→ TASK STATEMENT: A stretch of the entries below is to be set down exactly, running from the line with "each phase. -/" through the line with "(s.raise (errorResult e))", both included, and no other line.

*** Begin section ***

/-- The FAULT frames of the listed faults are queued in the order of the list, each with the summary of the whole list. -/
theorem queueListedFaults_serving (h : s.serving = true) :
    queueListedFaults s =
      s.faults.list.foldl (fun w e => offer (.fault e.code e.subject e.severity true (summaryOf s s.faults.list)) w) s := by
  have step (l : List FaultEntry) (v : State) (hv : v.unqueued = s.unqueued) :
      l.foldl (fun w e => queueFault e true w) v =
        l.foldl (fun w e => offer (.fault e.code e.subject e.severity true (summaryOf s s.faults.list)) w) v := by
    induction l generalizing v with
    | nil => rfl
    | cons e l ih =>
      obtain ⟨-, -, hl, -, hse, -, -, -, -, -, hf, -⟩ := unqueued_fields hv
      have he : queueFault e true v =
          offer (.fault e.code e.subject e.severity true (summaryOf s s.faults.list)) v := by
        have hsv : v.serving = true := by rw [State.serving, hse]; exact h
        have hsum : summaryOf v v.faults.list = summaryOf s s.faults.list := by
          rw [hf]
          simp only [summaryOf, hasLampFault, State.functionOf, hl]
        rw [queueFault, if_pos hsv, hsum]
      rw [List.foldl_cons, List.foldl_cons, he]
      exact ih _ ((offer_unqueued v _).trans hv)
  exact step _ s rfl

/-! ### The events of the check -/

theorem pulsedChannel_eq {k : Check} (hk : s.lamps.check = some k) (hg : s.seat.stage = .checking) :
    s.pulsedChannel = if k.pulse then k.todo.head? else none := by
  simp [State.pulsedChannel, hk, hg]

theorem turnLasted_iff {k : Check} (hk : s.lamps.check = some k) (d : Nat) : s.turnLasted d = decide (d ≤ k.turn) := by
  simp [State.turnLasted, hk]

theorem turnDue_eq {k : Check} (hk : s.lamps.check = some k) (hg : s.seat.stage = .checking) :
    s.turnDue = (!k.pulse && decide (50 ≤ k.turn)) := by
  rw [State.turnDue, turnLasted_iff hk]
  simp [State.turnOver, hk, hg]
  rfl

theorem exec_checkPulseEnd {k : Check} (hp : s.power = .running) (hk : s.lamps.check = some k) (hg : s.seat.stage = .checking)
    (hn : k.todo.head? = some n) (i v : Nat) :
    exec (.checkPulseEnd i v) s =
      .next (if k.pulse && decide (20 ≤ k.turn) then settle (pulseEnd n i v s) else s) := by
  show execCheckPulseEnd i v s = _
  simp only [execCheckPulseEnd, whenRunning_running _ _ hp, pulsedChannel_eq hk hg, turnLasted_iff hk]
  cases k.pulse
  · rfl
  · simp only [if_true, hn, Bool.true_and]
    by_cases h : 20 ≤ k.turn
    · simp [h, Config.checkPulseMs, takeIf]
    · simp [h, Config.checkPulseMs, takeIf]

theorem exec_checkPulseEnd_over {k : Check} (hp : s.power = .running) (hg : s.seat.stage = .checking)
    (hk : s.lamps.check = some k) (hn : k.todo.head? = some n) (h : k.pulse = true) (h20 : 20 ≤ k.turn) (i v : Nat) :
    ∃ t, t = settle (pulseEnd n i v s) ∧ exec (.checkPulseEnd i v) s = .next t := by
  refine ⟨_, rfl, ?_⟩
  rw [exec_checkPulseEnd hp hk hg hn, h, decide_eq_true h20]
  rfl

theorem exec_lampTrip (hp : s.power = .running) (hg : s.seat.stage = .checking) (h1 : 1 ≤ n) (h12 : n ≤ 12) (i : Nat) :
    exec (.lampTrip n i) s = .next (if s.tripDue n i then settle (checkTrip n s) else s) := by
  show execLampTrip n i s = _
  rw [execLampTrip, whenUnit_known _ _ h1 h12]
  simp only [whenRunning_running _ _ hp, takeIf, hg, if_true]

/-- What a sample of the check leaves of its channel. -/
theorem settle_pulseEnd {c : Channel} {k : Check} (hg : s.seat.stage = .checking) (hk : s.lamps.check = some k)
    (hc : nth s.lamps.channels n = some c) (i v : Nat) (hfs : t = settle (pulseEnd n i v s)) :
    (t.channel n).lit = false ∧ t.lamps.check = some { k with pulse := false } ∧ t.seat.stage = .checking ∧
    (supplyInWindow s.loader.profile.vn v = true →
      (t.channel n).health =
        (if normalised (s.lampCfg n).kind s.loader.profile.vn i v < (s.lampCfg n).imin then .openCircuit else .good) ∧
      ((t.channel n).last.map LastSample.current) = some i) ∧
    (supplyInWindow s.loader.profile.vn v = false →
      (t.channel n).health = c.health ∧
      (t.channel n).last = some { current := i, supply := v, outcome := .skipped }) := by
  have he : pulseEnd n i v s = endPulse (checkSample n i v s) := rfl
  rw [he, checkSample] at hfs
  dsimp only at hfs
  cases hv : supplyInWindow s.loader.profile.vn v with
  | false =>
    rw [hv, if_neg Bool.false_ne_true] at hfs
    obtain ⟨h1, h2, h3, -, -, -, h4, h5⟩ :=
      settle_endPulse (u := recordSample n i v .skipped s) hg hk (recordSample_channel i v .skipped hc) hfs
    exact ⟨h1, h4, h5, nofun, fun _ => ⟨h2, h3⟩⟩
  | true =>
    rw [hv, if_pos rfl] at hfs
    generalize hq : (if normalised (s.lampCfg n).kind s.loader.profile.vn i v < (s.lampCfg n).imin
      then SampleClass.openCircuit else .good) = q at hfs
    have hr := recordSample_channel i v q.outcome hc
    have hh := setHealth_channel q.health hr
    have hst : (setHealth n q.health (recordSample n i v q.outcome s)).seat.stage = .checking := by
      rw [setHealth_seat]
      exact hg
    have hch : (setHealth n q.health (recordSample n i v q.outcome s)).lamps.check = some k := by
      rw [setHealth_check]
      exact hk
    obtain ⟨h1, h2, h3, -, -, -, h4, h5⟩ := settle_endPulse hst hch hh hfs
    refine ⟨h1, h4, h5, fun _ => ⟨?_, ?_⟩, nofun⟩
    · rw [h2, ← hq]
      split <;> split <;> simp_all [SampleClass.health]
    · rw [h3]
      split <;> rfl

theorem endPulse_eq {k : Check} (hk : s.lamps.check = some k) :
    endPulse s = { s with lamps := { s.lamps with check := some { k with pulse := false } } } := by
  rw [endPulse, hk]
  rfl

*** End section ***
*** Begin section ***

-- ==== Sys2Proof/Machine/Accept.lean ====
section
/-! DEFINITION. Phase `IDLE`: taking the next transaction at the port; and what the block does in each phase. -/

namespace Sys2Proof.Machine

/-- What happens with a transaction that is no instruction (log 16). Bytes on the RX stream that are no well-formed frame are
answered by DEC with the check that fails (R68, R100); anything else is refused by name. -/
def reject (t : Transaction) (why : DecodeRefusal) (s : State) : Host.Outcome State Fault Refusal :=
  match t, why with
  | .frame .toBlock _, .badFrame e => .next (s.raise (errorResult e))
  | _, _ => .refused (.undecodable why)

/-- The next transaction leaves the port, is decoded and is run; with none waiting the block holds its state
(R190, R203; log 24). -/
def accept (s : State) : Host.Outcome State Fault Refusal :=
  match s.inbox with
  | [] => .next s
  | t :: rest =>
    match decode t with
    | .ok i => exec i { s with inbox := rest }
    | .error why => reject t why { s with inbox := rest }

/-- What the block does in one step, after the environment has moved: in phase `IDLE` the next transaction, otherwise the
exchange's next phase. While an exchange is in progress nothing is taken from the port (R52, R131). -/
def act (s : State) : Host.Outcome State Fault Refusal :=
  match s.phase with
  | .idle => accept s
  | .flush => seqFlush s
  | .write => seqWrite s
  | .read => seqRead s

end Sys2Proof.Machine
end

*** End section ***
*** Begin section ***

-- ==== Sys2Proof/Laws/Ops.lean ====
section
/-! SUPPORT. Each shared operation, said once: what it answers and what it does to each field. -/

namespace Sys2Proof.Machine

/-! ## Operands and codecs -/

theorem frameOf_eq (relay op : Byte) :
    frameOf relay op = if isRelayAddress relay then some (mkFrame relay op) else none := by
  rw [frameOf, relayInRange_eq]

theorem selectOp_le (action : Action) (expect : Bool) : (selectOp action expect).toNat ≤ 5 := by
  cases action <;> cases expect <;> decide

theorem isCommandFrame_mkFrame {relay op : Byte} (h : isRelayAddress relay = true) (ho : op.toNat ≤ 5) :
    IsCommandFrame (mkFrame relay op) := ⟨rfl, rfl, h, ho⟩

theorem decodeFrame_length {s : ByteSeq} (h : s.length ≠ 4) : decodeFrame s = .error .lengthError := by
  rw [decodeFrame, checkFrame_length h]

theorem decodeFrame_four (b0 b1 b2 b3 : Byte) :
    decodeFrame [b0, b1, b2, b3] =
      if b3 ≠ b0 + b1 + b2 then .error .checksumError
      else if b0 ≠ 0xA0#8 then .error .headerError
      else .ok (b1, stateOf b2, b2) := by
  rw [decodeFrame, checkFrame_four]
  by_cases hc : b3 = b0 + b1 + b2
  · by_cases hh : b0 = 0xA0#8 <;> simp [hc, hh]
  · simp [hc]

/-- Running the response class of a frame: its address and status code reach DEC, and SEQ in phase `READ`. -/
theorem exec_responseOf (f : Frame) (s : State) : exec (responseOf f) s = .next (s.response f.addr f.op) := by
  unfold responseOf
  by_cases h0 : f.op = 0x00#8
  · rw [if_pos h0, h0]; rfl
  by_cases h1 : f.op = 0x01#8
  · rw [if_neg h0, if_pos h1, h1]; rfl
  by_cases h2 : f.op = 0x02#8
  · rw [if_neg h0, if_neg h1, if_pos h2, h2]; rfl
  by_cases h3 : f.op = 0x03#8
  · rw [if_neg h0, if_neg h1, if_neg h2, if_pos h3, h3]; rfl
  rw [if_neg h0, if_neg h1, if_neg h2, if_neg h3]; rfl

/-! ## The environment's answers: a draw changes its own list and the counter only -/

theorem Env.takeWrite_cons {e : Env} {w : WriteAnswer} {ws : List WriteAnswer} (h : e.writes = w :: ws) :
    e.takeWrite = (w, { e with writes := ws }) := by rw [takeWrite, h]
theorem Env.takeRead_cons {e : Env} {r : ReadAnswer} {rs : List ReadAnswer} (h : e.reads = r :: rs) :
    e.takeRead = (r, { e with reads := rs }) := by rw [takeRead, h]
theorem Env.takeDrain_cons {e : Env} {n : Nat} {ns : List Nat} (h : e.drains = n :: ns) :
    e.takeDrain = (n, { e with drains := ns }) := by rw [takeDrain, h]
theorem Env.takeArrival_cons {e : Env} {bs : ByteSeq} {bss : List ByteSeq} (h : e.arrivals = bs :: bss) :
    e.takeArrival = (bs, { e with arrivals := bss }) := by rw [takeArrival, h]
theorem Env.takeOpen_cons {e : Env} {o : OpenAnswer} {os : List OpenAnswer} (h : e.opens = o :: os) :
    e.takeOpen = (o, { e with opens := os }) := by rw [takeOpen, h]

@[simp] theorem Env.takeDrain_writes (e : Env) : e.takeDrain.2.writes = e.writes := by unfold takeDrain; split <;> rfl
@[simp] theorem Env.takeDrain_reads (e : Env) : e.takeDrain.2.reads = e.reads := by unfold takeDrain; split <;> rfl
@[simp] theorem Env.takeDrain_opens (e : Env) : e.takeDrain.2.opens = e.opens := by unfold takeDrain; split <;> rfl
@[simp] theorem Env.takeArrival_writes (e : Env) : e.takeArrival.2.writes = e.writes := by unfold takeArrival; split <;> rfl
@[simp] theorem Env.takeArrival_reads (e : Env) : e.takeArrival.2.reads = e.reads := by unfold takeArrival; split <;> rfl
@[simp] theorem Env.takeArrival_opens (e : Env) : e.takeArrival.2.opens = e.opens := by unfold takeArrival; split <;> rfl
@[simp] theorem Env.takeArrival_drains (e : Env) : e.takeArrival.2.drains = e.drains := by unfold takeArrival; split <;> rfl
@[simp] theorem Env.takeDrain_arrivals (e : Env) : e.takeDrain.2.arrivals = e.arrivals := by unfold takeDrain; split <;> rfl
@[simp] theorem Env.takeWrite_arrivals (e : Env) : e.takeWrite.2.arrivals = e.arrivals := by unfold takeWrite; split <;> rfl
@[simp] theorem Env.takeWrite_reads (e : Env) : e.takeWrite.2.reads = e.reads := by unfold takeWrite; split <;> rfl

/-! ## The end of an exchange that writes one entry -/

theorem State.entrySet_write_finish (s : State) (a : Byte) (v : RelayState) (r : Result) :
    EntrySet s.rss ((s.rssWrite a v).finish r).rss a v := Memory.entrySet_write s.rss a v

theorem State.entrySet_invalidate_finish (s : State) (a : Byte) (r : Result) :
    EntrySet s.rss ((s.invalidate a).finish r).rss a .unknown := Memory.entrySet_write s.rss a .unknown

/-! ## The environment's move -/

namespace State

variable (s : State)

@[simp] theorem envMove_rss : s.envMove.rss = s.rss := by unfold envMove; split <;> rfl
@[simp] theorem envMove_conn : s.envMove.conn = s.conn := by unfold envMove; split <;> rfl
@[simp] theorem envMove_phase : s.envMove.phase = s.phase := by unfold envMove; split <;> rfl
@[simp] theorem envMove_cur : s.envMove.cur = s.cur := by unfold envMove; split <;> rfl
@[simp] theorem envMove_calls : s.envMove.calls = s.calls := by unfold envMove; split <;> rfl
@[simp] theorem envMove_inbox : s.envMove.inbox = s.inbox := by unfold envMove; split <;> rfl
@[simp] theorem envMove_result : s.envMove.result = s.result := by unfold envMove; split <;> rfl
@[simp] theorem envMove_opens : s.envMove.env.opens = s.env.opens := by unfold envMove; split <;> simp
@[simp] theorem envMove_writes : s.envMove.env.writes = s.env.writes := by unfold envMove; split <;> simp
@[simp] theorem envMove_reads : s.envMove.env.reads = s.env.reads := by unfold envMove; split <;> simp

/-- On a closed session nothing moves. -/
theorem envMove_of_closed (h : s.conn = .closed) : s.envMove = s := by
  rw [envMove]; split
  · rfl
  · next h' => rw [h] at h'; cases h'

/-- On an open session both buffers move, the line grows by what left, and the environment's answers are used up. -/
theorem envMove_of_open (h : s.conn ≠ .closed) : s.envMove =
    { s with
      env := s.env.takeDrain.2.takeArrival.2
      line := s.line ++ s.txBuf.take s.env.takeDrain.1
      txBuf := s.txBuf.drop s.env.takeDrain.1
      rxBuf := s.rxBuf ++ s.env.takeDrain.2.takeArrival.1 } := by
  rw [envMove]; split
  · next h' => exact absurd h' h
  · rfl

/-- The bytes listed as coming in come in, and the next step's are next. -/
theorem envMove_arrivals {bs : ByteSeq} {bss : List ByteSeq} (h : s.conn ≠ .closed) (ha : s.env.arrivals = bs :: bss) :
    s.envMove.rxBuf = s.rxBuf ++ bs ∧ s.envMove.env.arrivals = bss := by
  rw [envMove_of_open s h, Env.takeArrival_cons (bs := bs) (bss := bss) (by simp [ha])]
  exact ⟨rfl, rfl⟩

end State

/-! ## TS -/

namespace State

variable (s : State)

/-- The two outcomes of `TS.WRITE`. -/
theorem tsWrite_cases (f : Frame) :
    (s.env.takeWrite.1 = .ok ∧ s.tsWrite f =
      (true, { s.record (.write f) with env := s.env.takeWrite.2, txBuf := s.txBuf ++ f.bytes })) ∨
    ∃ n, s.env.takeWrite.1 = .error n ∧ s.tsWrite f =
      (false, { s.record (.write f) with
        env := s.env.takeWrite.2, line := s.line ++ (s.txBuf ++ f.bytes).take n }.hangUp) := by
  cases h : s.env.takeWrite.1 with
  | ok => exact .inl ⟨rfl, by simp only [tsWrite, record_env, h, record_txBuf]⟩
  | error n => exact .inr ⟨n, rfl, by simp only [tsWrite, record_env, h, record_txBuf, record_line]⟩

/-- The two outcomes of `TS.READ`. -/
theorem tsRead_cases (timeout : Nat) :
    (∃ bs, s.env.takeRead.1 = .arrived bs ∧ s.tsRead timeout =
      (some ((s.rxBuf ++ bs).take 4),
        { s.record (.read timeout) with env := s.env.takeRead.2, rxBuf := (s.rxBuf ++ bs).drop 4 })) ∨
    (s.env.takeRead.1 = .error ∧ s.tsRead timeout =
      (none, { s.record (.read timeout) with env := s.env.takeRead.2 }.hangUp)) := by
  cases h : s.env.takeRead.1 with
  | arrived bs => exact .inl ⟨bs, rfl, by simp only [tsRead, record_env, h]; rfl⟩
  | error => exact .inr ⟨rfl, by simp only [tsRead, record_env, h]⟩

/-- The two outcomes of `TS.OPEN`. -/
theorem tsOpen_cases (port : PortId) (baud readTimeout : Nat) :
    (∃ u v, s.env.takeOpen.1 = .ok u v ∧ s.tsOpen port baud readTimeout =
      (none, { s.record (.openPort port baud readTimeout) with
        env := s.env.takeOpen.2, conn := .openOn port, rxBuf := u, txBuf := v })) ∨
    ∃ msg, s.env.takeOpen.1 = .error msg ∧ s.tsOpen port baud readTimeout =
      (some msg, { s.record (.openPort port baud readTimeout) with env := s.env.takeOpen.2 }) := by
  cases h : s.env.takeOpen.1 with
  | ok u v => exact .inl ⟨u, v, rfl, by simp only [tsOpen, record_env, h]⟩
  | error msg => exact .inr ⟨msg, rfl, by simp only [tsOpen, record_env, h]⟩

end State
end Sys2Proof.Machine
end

*** End section ***

→ YOUR SOLUTION:
/-! DEFINITION. Phase `IDLE`: taking the next transaction at the port; and what the block does in each phase. -/

namespace Sys2Proof.Machine

/-- What happens with a transaction that is no instruction (log 16). Bytes on the RX stream that are no well-formed frame are
answered by DEC with the check that fails (R68, R100); anything else is refused by name. -/
def reject (t : Transaction) (why : DecodeRefusal) (s : State) : Host.Outcome State Fault Refusal :=
  match t, why with
  | .frame .toBlock _, .badFrame e => .next (s.raise (errorResult e))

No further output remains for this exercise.